:: GIVEN ENTRIES

-- ==== Sys2Proof/Machine/Gptp.lean ====
section
/-! DEFINITION. The gPTP instances (R338, R339): peer delay, the choice of the grandmaster, and Sync sent as grandmaster or relayed as
a time-aware bridge; and the servo that steers fabric time (R31 to R33). PRESUMED throughout, log 142: the layout of the messages, the
priority vectors, the clock identity and the intervals are those of IEEE 802.1AS-2020, which the spec names and does not give. -/

namespace Sys2Proof.Machine

namespace Run

variable {z : State}

/-- STATE of TOP_FT_STAT: 0 FREE, 1 ACQUIRING, 2 LOCKED, 3 HOLDOVER. -/
def ftState (r : Run z) (v : Nat) : Run z := r.setFld (topReg 0x10C) 1 0 v

/-- HOLDOVER: the keeper keeps its last rate, and the count of measurements in range starts again (R32). -/
def holdover (r : Run z) : Run z := (r.setEth { r.s.eth with good := 0 }).ftState 3

/-- A Sync measurement of the domain that SRC selects: the offset saturates into OFS, a forward step where it is permitted,
a rate that the servo chooses within ±500 ppm, and the keeper's state (R31 to R33). DEDUCED, log 139: a grandmaster behind fabric time
is followed at −500 ppm while the keeper is ACQUIRING, the state that R33 speaks of. -/
def syncMeasured (r : Run z) (offset : Int) (rate : Int) : Run z :=
  let st := r.s.fld (topReg 0x10C) 1 0
  let st := if st = 3 || st = 0 then 1 else st
  let ofs := max (-2147483648) (min 2147483647 offset)
  let r := r.setRegN (topReg 0x110) (ofs % 2 ^ 32).toNat
  let corr := if st = 1 && decide (offset < 0) then -500000 else max (-500000) (min 500000 rate)
  let r := r.setRegN (topReg 0x114) (corr % 2 ^ 32).toNat
  let step := st = 1 && r.s.fld (topReg 0x108) 3 3 = 1 && decide (offset > 1000000)
  let r := r.when step fun r =>
    (r.setNow (r.s.now + offset.toNat)).setFld (topReg 0x10C) 31 24 (min 255 (r.s.fld (topReg 0x10C) 31 24 + 1))
  let good := if -50 ≤ offset ∧ offset ≤ 50 then r.s.eth.good + 1 else 0
  let r := r.setEth { r.s.eth with good := good, lastSync := r.s.now }
  r.ftState (if st = 1 && decide (good ≥ 8) then 2 else st)

end Run

/-! ## What an instance knows -/

/-- An instance's configuration word; it runs while EN is 1. -/
def gptpCfg (s : State) (d : Nat) : Nat := (s.reg (ethReg (0x2000 + 0x40 * d))).toNat
def gptpOn (s : State) (d : Nat) : Bool := bit (gptpCfg s d) 31

/-- The ports that take part in an instance. -/
def gptpPorts (s : State) (d : Nat) : List Nat := (List.range 4).filter fun n => bit (gptpCfg s d) (24 + n)

/-- An instance on a port. -/
def gptpPort (s : State) (d n : Nat) : GptpPort := SMap.get {} s.eth.gptp (8 * d + n)

/-- The device's clock identity: the MAC address of port 0 with FF FE in its middle. -/
def clockId (s : State) : Nat :=
  let m := leBytes 6 (portMac s 0)
  ofBe (m.take 3 ++ [0xFF, 0xFE] ++ m.drop 3)

/-- The identity of one of its ports. -/
def portId (s : State) (n : Nat) : Nat := clockId s * 2 ^ 16 + n + 1

/-- The device's system identity in an instance: PRIORITY1, the clock quality of an unsteered clock, priority2 and identity. -/
def ownVec (s : State) (d : Nat) : Nat := bits (gptpCfg s d) 23 16 * 2 ^ 104 + 0xF8FE436A * 2 ^ 72 + 248 * 2 ^ 64 + clockId s

/-- A port carries Sync and announcements of an instance: it takes part, its link is UP, and the neighbour delay is measured and not
above 800 ns (R338). -/
def gptpCapable (s : State) (d n : Nat) : Bool :=
  gptpOn s d && (gptpPorts s d).contains n && linkUp s n &&
    (match (gptpPort s d n).delay with | some x => decide (x ≤ 800) | none => false)

/-- A priority vector as one number: system identity, steps, source port, and receiving port; the lower is the better. -/
def gptpRank (vec steps src port : Nat) : Nat := ((vec * 2 ^ 16 + steps) * 2 ^ 80 + src) * 2 ^ 16 + port

/-- The announcements in force that a port may follow. -/
def gptpHeard (s : State) (d : Nat) : List (Nat × GAnnounce) :=
  (gptpPorts s d).filterMap fun n => if gptpCapable s d n then (gptpPort s d n).heard.map (n, ·) else none

/-- The grandmaster that the BMCA selects: its system identity, and the port it is heard on, none for the device itself; with
PRIORITY1 255 the device is no candidate. -/
def gptpBest (s : State) (d : Nat) : Option (Nat × Option Nat) :=
  let own := gptpRank (ownVec s d) 0 (clockId s * 2 ^ 16) 0
  let best := (gptpHeard s d).foldl (fun (b : Option (Nat × Nat × Nat)) h =>
    let rank := gptpRank h.2.vec h.2.steps h.2.src h.1
    match b with
    | some (k, _, _) => if rank < k then some (rank, h.2.vec, h.1) else b
    | none => some (rank, h.2.vec, h.1)) none
  let capable := gptpOn s d && bits (gptpCfg s d) 23 16 ≠ 255
  match best with
  | some (k, v, n) => if capable && decide (own < k) then some (ownVec s d, none) else some (v, some n)
  | none => if capable then some (ownVec s d, none) else none

/-- Steps from the grandmaster that the device announces: 0 for itself, one more than the port it follows heard. -/
def gptpSteps (s : State) (d : Nat) : Nat :=
  match gptpBest s d with
  | some (_, some n) => (match (gptpPort s d n).heard with | some a => a.steps + 1 | none => 0)
  | _ => 0

/-- The ports on which the device is the master: all but the one it follows and those that hear a better offer. -/
def gptpMasters (s : State) (d : Nat) : List Nat :=
  match gptpBest s d with
  | none => []
  | some (v, slave) => (gptpPorts s d).filter fun n => gptpCapable s d n && some n ≠ slave &&
      (match (gptpPort s d n).heard with
        | some a => decide (gptpRank v (gptpSteps s d) (portId s n) 0 < gptpRank a.vec a.steps a.src 0)
        | none => true)

/-- A time as its 10 octets, and the time that 10 octets spell. -/
def stampBytes (t : Nat) : List Byte := beBytes 6 (t / 1000000000) ++ beBytes 4 (t % 1000000000)
def stampOfBytes (bs : List Byte) (at_ : Nat) : Nat := be bs at_ 6 * 1000000000 + be bs (at_ + 6) 4

/-- The correction field of a message, in whole nanoseconds. -/
def corrOf (bs : List Byte) : Int := sext 64 (be bs 8 8) / 65536

/-- A message: its header and what follows it. -/
def gptpBytes (s : State) (d n type seq : Nat) (corr : Int) (log : Nat) (rest : List Byte) : List Byte :=
  beBytes 1 (0x10 + type) ++ beBytes 1 0x12 ++ beBytes 2 (34 + rest.length) ++ beBytes 1 (bits (gptpCfg s d) 7 0) ++ beBytes 1 0 ++
    beBytes 2 (if type = 0 || type = 3 then 0x0208 else 0x0008) ++ beBytes 8 ((corr * 65536) % 2 ^ 64).toNat ++ beBytes 4 0 ++
    beBytes 10 (portId s n) ++ beBytes 2 seq ++ beBytes 1 0 ++ beBytes 1 log ++ rest

/-- A frame to a group address of a port, sent untagged from the port itself. -/
def portFrame (s : State) (n dst etype : Nat) (vid : Nat) (body : List Byte) : Frame := .of dst (portMac s n) vid 7 etype body

/-- The information TLV of a Follow_Up of the device's own. -/
def followInfo : List Byte := beBytes 4 0x0003001C ++ beBytes 6 0x0080C2000001 ++ List.replicate 22 0

namespace Run

variable {z : State}

/-- Replace an instance's record of a port. -/
def setGptp (r : Run z) (d n : Nat) (p : GptpPort) : Run z :=
  r.setEth { r.s.eth with gptp := SMap.set {} r.s.eth.gptp (8 * d + n) p }

/-- Queue a message on a port. -/
def gptpPut (r : Run z) (n : Nat) (body : List Byte) : Run z :=
  r.ethEnqueue n (portFrame r.s n 0x0E0000C28001 0x88F7 (r.s.fld (portReg n 0) 11 0) body) 7

/-- The BMCA has run. When the selected grandmaster of the domain that SRC names changes, the keeper acquires the new one, or stays
FREE where it is the device itself (R339). -/
def gptpSelect (r : Run z) (d : Nat) : Run z :=
  let best := gptpBest r.s d
  let id := match best with | some b => b.1 | none => 0
  if SMap.get 0 r.s.eth.gms d = id then r
  else
    let r := r.setEth { r.s.eth with gms := SMap.set 0 r.s.eth.gms d id }
    if r.s.fld (topReg 0x108) 1 0 ≠ d + 1 then r
    else match best with
      | some (_, none) => ((r.setEth { r.s.eth with good := 0 }).setRegN (topReg 0x110) 0).ftState 0
      | some (_, some _) => (r.setEth { r.s.eth with good := 0, lastSync := r.s.now }).ftState 1
      | none => r

/-- The BMCA of both instances. -/
def gptpSelects (r : Run z) : Run z := (r.gptpSelect 0).gptpSelect 1

/-! ## Messages sent -/

/-- A Sync on a port where the device is the master: a fresh sequence number, and what its Follow_Up will carry when it is relayed. -/
def gptpSync (r : Run z) (d n : Nat) (relay : Option GRelay) : Run z :=
  let p := gptpPort r.s d n
  let seq := (p.syncSeq + 1) % 65536
  let r := r.setGptp d n { p with syncSeq := seq, relay := relay.map fun x => { x with seq := seq } }
  r.gptpPut n (gptpBytes r.s d n 0 seq 0 0xFD (List.replicate 10 0))

/-- The messages of an interval on one port: a peer-delay request, and where the device is the master an announcement of the selected
grandmaster, with a Sync when that is the device itself (R338). -/
def gptpSend (r : Run z) (d n : Nat) : Run z :=
  let p := gptpPort r.s d n
  let seq := (p.reqSeq + 1) % 65536
  let r := r.setGptp d n { p with reqSeq := seq, t1 := none, resp := none }
  let r := r.gptpPut n (gptpBytes r.s d n 2 seq 0 0 (List.replicate 20 0))
  match gptpBest r.s d with
  | none => r
  | some (vec, slave) =>
    if !(gptpMasters r.s d).contains n then r
    else
      let path := (match slave with
        | some m => (match (gptpPort r.s d m).heard with | some a => a.path | none => [])
        | none => []) ++ beBytes 8 (clockId r.s)
      let r := r.gptpPut n (gptpBytes r.s d n 11 seq 0 0 (List.replicate 13 0 ++ beBytes 14 vec ++ beBytes 2 (gptpSteps r.s d) ++
        beBytes 1 0xA0 ++ beBytes 2 8 ++ beBytes 2 path.length ++ path))
      r.when slave.isNone fun r => r.gptpSync d n none

/-- The instance that a message of a domain belongs to on a port. -/
def gptpInst (s : State) (n : Nat) (body : List Byte) : Option Nat :=
  (List.range 2).find? fun d => gptpOn s d && (gptpPorts s d).contains n && bits (gptpCfg s d) 7 0 = be body 4 1

/-- A message has left a port with its egress stamp: what follows it is queued (R338). -/
def gptpSent (r : Run z) (n : Nat) (body : List Byte) (stamp : Nat) : Run z :=
  match gptpInst r.s n body with
  | none => r
  | some d =>
    let p := gptpPort r.s d n
    let seq := be body 30 2
    match be body 0 1 % 16 with
    | 0 =>
      match p.relay with
      | none => r.gptpPut n (gptpBytes r.s d n 8 seq 0 0xFD (stampBytes stamp ++ followInfo))
      | some x =>
        if x.seq ≠ seq then r
        else (r.setGptp d n { p with relay := none }).gptpPut n
          (gptpBytes r.s d n 8 seq (x.corr + stamp - x.stamp) 0xFD (stampBytes x.origin ++ x.info))
    | 2 => if seq = p.reqSeq then r.setGptp d n { p with t1 := some stamp } else r
    | 3 => r.gptpPut n (gptpBytes r.s d n 10 seq 0 0x7F (stampBytes stamp ++ slice body 44 10))
    | _ => r

/-- An announcement that has not been repeated for 3 s is forgotten. -/
def gptpAge (r : Run z) (d n : Nat) : Run z :=
  let p := gptpPort r.s d n
  match p.heard with
  | some a => if r.s.now > a.at_ + 3000000000 then r.setGptp d n { p with heard := none } else r
  | none => r

/-! ## Messages received -/

/-- An announcement is kept when it comes from the port's present master or is the better one; one that has passed the device, or has
taken 255 steps, is discarded. -/
def gptpAnnounce (r : Run z) (d n : Nat) (body : List Byte) : Run z :=
  let p := gptpPort r.s d n
  let len := if be body 64 2 = 8 then be body 66 2 else 0
  let a : GAnnounce := ⟨be body 47 14, be body 61 2, be body 20 10, slice body 68 len, r.s.now⟩
  let mine := a.src / 2 ^ 16 = clockId r.s || (List.range (a.path.length / 8)).any fun i => be a.path (8 * i) 8 = clockId r.s
  let keep := match p.heard with
    | some h => h.src = a.src || decide (gptpRank a.vec a.steps a.src n < gptpRank h.vec h.steps h.src n)
    | none => true
  if mine || a.steps ≥ 255 || a.vec / 2 ^ 104 = 255 || !keep || !gptpCapable r.s d n then r
  else (r.setGptp d n { p with heard := some a }).gptpSelect d

/-- The Follow_Up of a Sync on the port that the instance follows: the grandmaster's time at the Sync's ingress is its origin and
corrections and the neighbour delay. It is the measurement of the domain that SRC selects, and the Sync is relayed with residence
time in its correction field (R338). -/
def gptpFollow (r : Run z) (d n : Nat) (y : GSync) (body : List Byte) : Run z :=
  let p := gptpPort r.s d n
  let corr := y.corr + corrOf body + (p.delay.getD 0 : Nat)
  let origin := stampOfBytes body 34
  let r := r.setGptp d n { p with sync := none }
  let r := r.each (gptpMasters r.s d) fun m r => r.gptpSync d m (some ⟨0, origin, corr, y.stamp, slice body 44 32⟩)
  let offset : Int := origin + corr - y.stamp
  if r.s.fld (topReg 0x108) 1 0 ≠ d + 1 then r
  else (r.put .draw).syncMeasured offset (Config.servoRate r.s.free offset)

/-- A gPTP frame reaches the instance of its domain with its ingress stamp (R338). -/
def gptpReceive (r : Run z) (n : Nat) (body : List Byte) (stamp : Nat) : Run z :=
  match gptpInst r.s n body with
  | none => r
  | some d =>
    let p := gptpPort r.s d n
    let seq := be body 30 2
    let src := be body 20 10
    let follows := match gptpBest r.s d with | some (_, some m) => m = n | _ => false
    let toMe := be body 44 10 = portId r.s n && seq = p.reqSeq
    match be body 0 1 % 16 with
    | 0 => if follows then r.setGptp d n { p with sync := some ⟨src, seq, stamp, corrOf body⟩ } else r
    | 2 => r.gptpPut n (gptpBytes r.s d n 3 seq 0 0x7F (stampBytes stamp ++ beBytes 10 src))
    | 3 => if toMe then r.setGptp d n { p with resp := some (stampOfBytes body 34, stamp) } else r
    | 8 =>
      match p.sync with
      | some y => if follows && y.src = src && y.seq = seq then r.gptpFollow d n y body else r
      | none => r
    | 10 =>
      match p.t1, p.resp with
      | some t1, some (t2, t4) =>
        let turn : Int := (t4 - t1 : Int) - (stampOfBytes body 34 - t2 : Int)
        if toMe then (r.setGptp d n { p with resp := none, delay := some (turn / 2).toNat }).gptpSelect d else r
      | _, _ => r
    | 11 => r.gptpAnnounce d n body
    | _ => r

end Run

end Sys2Proof.Machine
end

::::

- PROBLEM TO SOLVE
Restate exactly the records above from their first line through the line that holds "def holdover (r", please, including both and leaving out all others.

- OUTPUT OF THE EXERCISE
-- ==== Sys2Proof/Machine/Gptp.lean ====
section
/-! DEFINITION. The gPTP instances (R338, R339): peer delay, the choice of the grandmaster, and Sync sent as grandmaster or relayed as
a time-aware bridge; and the servo that steers fabric time (R31 to R33). PRESUMED throughout, log 142: the layout of the messages, the
priority vectors, the clock identity and the intervals are those of IEEE 802.1AS-2020, which the spec names and does not give. -/

namespace Sys2Proof.Machine

namespace Run

variable {z : State}

/-- STATE of TOP_FT_STAT: 0 FREE, 1 ACQUIRING, 2 LOCKED, 3 HOLDOVER. -/
def ftState (r : Run z) (v : Nat) : Run z := r.setFld (topReg 0x10C) 1 0 v

/-- HOLDOVER: the keeper keeps its last rate, and the count of measurements in range starts again (R32). -/
def holdover (r : Run z) : Run z := (r.setEth { r.s.eth with good := 0 }).ftState 3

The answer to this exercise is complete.